**Exercise aim**
One number is all that is asked for: the number of lines below that hold the string "greaterFlag".

[Records provided]

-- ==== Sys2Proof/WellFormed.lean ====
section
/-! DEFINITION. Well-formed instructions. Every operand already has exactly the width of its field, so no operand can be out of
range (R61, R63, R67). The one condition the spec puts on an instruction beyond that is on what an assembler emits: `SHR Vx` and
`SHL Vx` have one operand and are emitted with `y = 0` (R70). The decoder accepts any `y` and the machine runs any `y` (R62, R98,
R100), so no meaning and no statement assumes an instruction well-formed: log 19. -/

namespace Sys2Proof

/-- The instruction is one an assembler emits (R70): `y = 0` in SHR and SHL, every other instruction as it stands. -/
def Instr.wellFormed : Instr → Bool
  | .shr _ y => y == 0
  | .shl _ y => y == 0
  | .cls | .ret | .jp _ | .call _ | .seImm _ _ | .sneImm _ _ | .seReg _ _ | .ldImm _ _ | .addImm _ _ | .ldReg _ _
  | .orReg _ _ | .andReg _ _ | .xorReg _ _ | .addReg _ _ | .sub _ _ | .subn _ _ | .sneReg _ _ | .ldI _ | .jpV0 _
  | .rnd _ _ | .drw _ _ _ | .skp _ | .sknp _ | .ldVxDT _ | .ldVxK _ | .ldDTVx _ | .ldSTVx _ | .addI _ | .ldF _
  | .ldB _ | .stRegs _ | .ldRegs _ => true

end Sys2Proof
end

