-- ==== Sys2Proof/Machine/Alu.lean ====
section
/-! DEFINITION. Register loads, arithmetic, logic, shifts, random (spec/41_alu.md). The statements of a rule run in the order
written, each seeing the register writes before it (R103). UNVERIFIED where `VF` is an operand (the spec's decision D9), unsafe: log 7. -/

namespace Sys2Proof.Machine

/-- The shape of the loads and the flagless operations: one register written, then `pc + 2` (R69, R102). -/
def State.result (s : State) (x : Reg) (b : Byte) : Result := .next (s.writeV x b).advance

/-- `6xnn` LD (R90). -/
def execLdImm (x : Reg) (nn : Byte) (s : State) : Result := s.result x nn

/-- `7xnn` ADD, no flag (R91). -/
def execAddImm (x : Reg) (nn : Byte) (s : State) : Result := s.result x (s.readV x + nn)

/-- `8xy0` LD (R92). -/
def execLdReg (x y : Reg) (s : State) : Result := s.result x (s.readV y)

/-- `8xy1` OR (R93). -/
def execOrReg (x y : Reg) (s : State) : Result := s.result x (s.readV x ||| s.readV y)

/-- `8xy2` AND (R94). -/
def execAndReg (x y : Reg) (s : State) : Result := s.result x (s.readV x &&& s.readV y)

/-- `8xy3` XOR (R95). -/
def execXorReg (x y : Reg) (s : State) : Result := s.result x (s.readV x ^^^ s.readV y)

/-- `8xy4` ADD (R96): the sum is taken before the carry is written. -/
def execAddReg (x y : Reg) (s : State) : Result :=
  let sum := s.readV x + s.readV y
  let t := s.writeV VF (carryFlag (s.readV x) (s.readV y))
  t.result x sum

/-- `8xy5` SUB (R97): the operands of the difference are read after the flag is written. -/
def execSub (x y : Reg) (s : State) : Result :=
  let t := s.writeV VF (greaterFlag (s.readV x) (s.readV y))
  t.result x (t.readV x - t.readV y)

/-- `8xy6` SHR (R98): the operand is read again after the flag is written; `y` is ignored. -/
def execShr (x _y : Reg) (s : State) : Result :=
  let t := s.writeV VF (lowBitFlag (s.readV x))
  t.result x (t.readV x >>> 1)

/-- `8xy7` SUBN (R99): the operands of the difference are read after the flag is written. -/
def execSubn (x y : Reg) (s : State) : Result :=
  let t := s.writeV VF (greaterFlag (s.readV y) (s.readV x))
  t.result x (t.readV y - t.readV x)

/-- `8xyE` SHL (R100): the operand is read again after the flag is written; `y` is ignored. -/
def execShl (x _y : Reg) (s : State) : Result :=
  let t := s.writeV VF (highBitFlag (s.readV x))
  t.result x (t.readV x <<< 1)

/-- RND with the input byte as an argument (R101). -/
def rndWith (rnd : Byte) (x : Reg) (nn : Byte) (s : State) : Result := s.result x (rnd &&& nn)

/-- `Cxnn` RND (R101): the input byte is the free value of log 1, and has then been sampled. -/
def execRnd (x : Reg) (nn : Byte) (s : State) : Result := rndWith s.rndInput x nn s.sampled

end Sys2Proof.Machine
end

[/Records provided]

**Answer to the exercise**
2